# Empire Total War extremst langsam



## Schleifer (7. Januar 2011)

Hi

spiele nun seit einigerzeit Empire Total War, is auch soweit ganz fein, aber mich nervt die Framerate bei Schlachten extremst.
Auf der Kampagnenkarte läuft alles flüssig, auf den Schlachtfeldern auch bis irgendwann der Punkt kommt nach etwa 5 minuten Schlachtenbummel an dem die Framerate von (geschätzt) 20 auf höchstens 1-2fps einbricht.
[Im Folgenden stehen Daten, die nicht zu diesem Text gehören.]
/-- A read after a write gives the byte written at its address and what stood there elsewhere. -/
theorem Memory.read_write {m : Memory} (h : m.wf) (i j : Nat) (b : Byte) :
    (m.write i b).read j = if j = i then b else m.read j := by
  split
  case isTrue hj => rw [hj, read_write_same m i b h]
  case isFalse hj => exact read_write_other m i j b hj

/-- `PUTC` answers the pattern of the character, then stores it. A pattern is a byte, so as an operand it fits its field. -/
theorem run_putc {u : Nat} {f ch : Int} (hu : u < Config.reference.unitCount) (hf : fitsField f) (hch : fitsField ch)
    (h : s.inputs = Script.putc Config.reference u f ch ++ rest) :
    core.run 2 s = .next { s with
      fb := s.fb.write u (fontPattern Config.reference f ch)
      responses := s.responses ++ [fontPattern Config.reference f ch, 0x00]
      inputs := rest } := by
  have hget : (Instr.fontget f ch).WellFormed := ⟨by rintro _ ⟨⟩; exact hf, by rintro _ ⟨⟩; exact hch⟩
  have hput : (Instr.fbwr u (fontPattern Config.reference f ch).toNat).WellFormed := by
    have hunit : u < 4 := hu
    have hbyte := (fontPattern Config.reference f ch).isLt
    exact ⟨by rintro _ ⟨⟩; exact fitsField_iff.2 (by omega), by rintro _ ⟨⟩; exact fitsField_iff.2 (by omega)⟩
  rw [run_succ 1 (step_event hget h), run_succ 0 (step_event hput rfl), State.perform, State.fbWrite_unit hu]
  simp [State.perform, Host.Core.run]

end Sys2Proof.Machine
end

section
/-! PROOFS. The statements about the command word, its decoder and the step that runs a word (`30_encoding.md`). -/

namespace Sys2Proof.Proofs.Encoding

open Sys2Proof.Machine

/-- Settles O1. -/
theorem decodeReadsBackEncode : Obligations.DecodeReadsBackEncode := fun _ hi =>
  ⟨decodeTrace_encode hi, decodeCommand_encode hi⟩

/-- Settles O2, by the range of `op`; the second part by the table of mnemonics. -/
theorem everyWordIsCommandOrReserved : Obligations.EveryWordIsCommandOrReserved := by
  refine ⟨fun w => ?_, op_eq_iff_mnemonic_eq⟩
  rcases decodeCommand_cases w with ⟨hrange, i, hd⟩ | ⟨hrange, hd⟩
  · obtain ⟨htick, hop, -⟩ := decodeCommand_eq_instr_iff.1 hd
    rw [if_pos hrange]
    exact ⟨i, hd, hop.symm, htick⟩
  · rwa [if_neg hrange]

/-- Settles O3: an operation has an operand only where it uses the field. -/
theorem unusedFieldsAreIgnored : Obligations.UnusedFieldsAreIgnored := by
  refine ⟨fun v w i hd hopw haw hbw => ?_, fun i => ⟨fun ha => ?_, fun hb => ?_⟩⟩
  · obtain ⟨htick, hop, ha, hb⟩ := decodeCommand_eq_instr_iff.1 hd
    refine decodeCommand_eq_instr_iff.2 ⟨htick, hopw.trans hop, fun x hx => ?_, fun x hx => ?_⟩
    · rw [operandOfA, haw (Option.ne_none_iff_exists'.2 ⟨x, hx⟩)]
      exact ha x hx
    · rw [operandOfB, hbw (Option.ne_none_iff_exists'.2 ⟨x, hx⟩)]
      exact hb x hx
  · rw [aField_encode, ha]
    rfl
  · rw [bField_encode, hb]
    rfl

/-- Settles O4: the operands of a decoded command are values of fields. -/
theorem encodeWritesBackDecode : Obligations.EncodeWritesBackDecode := by
  intro w i hd
  obtain ⟨-, hop, ha, hb⟩ := decodeCommand_eq_instr_iff.1 hd
  refine ⟨⟨fun x hx => ?_, fun x hx => ?_⟩, ?_, fun h => ?_, fun h => ?_⟩
  · rw [ha x hx]
    exact fitsField_toInt _
  · rw [hb x hx]
    exact fitsField_toInt _
  · rw [opField_encode, hop]
  · rw [aField_encode, fieldOf_eq_of_eq_toInt ha h]
  · rw [bField_encode, fieldOf_eq_of_eq_toInt hb h]

/-- Settles O8: the event of the word is presented before every other. -/
theorem stepRunsThePresentedTableWord : Obligations.StepRunsThePresentedTableWord := fun _ _ _ h =>
  step_ofTrace rfl (decodeTrace_of_decodeTableWord h)

/-- Settles O38, by the run of `PUTC` and a read after its write. -/
theorem putcStoresThePatternOfTheCharacter : Obligations.PutcStoresThePatternOfTheCharacter := by
  intro i f c s rest hi hf hc hwf hinputs
  exact ⟨_, fontPattern Config.reference f c, exec_eq_perform (.fontget f c) s, run_putc hi hf hc hinputs,
    fun j => Memory.read_write hwf i j _, rfl⟩

/-- Settles O5, row by row of the table. -/
theorem operandsAreSignExtendedFields : Obligations.OperandsAreSignExtendedFields := by
  intro a b
  have ha (op : Byte) : operandOfA (op ++ a ++ b) = a.toInt := congrArg _ (aField_wordOf op a b)
  have hb (op : Byte) : operandOfB (op ++ a ++ b) = b.toInt := congrArg _ (bField_wordOf op a b)
  refine ⟨?_, ?_, ?_, ?_, ?_, ?_, ?_, ?_, ?_, ?_, ?_, ?_, ?_⟩
  all_goals
    refine decodeCommand_eq_instr_iff.2 ⟨nofun, opField_wordOf _ a b, ?_, ?_⟩
    · simp [Instr.operandA, ha]
    · simp [Instr.operandB, hb]

/-- Settles O6, by evaluation. -/
theorem workedEncodingsDecode : Obligations.WorkedEncodingsDecode :=
  ⟨by decide, by decide, by decide, by decide, by decide, by decide, by decide⟩

/-- Settles O9: a word with such an `op` is no command. -/
theorem reservedWordChangesNothing : Obligations.ReservedWordChangesNothing := by
  intro s w rest h hop
  rcases decodeCommand_cases w with ⟨hrange, -⟩ | ⟨-, hd⟩
  · rcases hop with hzero | hhigh
    · simp [hzero] at hrange
    · omega
  · exact step_rejected h hd

end Sys2Proof.Proofs.Encoding
end

section
/-! SUPPORT. What a tick keeps for the foreground (R67, R120), and any number of ticks with it. -/

namespace Sys2Proof.Certificates

open Sys2Proof.Machine

variable {s t : State}

theorem SameForeground.refl (s : State) : SameForeground s s := ⟨rfl, rfl, rfl, rfl, rfl, rfl, rfl, rfl⟩

/-- Two states with the same foreground differ in the counters, the ports and the trace at most. -/
theorem SameForeground.eq_with (h : SameForeground s t) : s =
    { t with slot := s.slot, unit := s.unit, frame := s.frame, outA := s.outA, outRows := s.outRows,
             outSelect := s.outSelect, trace := s.trace } := by
  cases s
  cases t
  simpa [SameForeground, and_assoc] using h

theorem SameForeground.symm (h : SameForeground s t) : SameForeground t s := by
  rw [h.eq_with]
  exact .refl t

theorem SameForeground.trans {u : State} (h : SameForeground s t) (h' : SameForeground t u) : SameForeground s u := by
  rw [h.eq_with]
  exact h'

/-- A tick changes nothing of the foreground. -/
theorem sameForeground_tick (c : Config) (s : State) : SameForeground (s.tick c) s := s.tick_frame c

theorem sameForeground_ticks (c : Config) (n : Nat) (s : State) : SameForeground (s.ticks c n) s := by
  induction n with
  | zero => exact .refl s
  | succ n ih =>
    rw [State.ticks_succ]
    exact (sameForeground_tick c _).trans ih

end Sys2Proof.Certificates
end

section
/-! SUPPORT. Any number of ticks keeps the invariants of R32. -/

namespace Sys2Proof.Safety

open Sys2Proof.Machine

theorem Inv.ticks {c : Config} {s : State} (hc : c.Legal) (h : Inv c s) (n : Nat) : Inv c (s.ticks c n) := by
  induction n with
  | zero => exact h
  | succ n ih =>
    rw [State.ticks_succ]
    exact ih.tick hc

end Sys2Proof.Safety
end

section
/-! SUPPORT. The counters and the display in closed form under ticks alone (R70, R82 of `40_tick.md`). -/

namespace Sys2Proof.Machine

open Sys2Proof.Safety

variable {c : Config} {s : State}

/-! ## Counting with a bound -/

theorem succ_div_mod_of_wrap {k m : Nat} (h : k % m + 1 = m) : (k + 1) / m = k / m + 1 ∧ (k + 1) % m = 0 := by
  have hk := Nat.mod_add_div k m
  exact (Nat.div_mod_unique (by omega)).2 ⟨by rw [Nat.mul_add]; omega, by omega⟩

theorem succ_div_mod_of_lt {k m : Nat} (h : k % m + 1 < m) : (k + 1) / m = k / m ∧ (k + 1) % m = k % m + 1 := by
  have hk := Nat.mod_add_div k m
  exact (Nat.div_mod_unique (by omega)).2 ⟨by omega, h⟩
Ich kann mit der Kamera immernoch frei umherfliegen ohne dass es ruckelt, aber der Rest ist extremst langsam mit allem was dazugehört: Einheitenbefehle werden nicht befolgt, da Empire nicht bemerkt hat, dass man geklickt hat usw.
Eben erst wurden 1000 meiner Leute wegen so nem Falsch-Klick von meinen Mörsern per Explosionsgranaten geplättet

Ich habe keinen Plan woran es liegen könnte. Die Temperaturen sind im grünen Bereich und an den Grafikeinstellungen rumzufuchteln bringt auch nichts. Selbst kleinste Einheitengrößen und min Details bringen nichts. Da es bei großen Schlachten ja viel zu berechnen gibt hat die CPU ordentlich zu tun was man auch in den Temps sieht. Allerdings sollte ein PII x4 955 mit 3.6GHz diese Berechnungen packen.
Ach ja: das Problem tritt nur bei manchen Schlachten auf. Andere, auch große, laufen mitunter problemlos.

Danke für Tipps
Philip


----------



## Antalos (7. Januar 2011)

Ich habe das selbe Problem...dachte aber bislang, dass es an dem Phenom X4 9650 liegt...da er nur mit 2,3 Ghz getaktet war...


----------



## Schleifer (7. Januar 2011)

wenn du den Rechner hast wie er in deiner Sig steht, dann probier's doch bitte nochmal aus
Wenn Empire auch bei nem SB Quad-Core ruckelt dann liegt's definitiv nicht an der CPU-Leistung.


----------



## DJ-SK (11. März 2011)

Ich hatte letztens dieses Problem zum ersten und einzigen Mal. 
Kann dazu nur so viel sagen, als dass bei euch die CPU wohl ausscheidet, da ich selbst "nur" nen Core 2 Duo e6850 @ 3,3GHz habe.


----------



## stimpi2k4 (15. März 2011)

Ich kenne das Problem ... ist denke ich ein Bug ... kommt auch nur vor, wenn man eine Burg Schlacht hat. Punkt eins kaputte Mauern brennen und der Rauch macht das ganze 50% langsammer. Wenn dann noch einheiten auf der Mauer sind und nur einzelne Männchen unten stehen und nichts mehr machen wird es soooo langsam trotz 60FPS
Kommt aber nur bei belagerungs Schlachten vor denn 2vs4 gegen 6500 Nahkampf Inder auf den Syrischen Gebirskamm läuft immer wieder super


----------



## Painkiller (17. März 2011)

Das Problem kenn ich auch noch.

Habt ihr das Spiel gepatcht? Ich kann mich erinnern, das es nach einem Patch bei mir weg war.


----------



## böhser onkel (24. März 2011)

Ja gepatcht

Bei mir ruckelst allgemein


----------



## böhser onkel (24. März 2011)

Bei mir ruckelts auch


Aber bei jeder schlacht


----------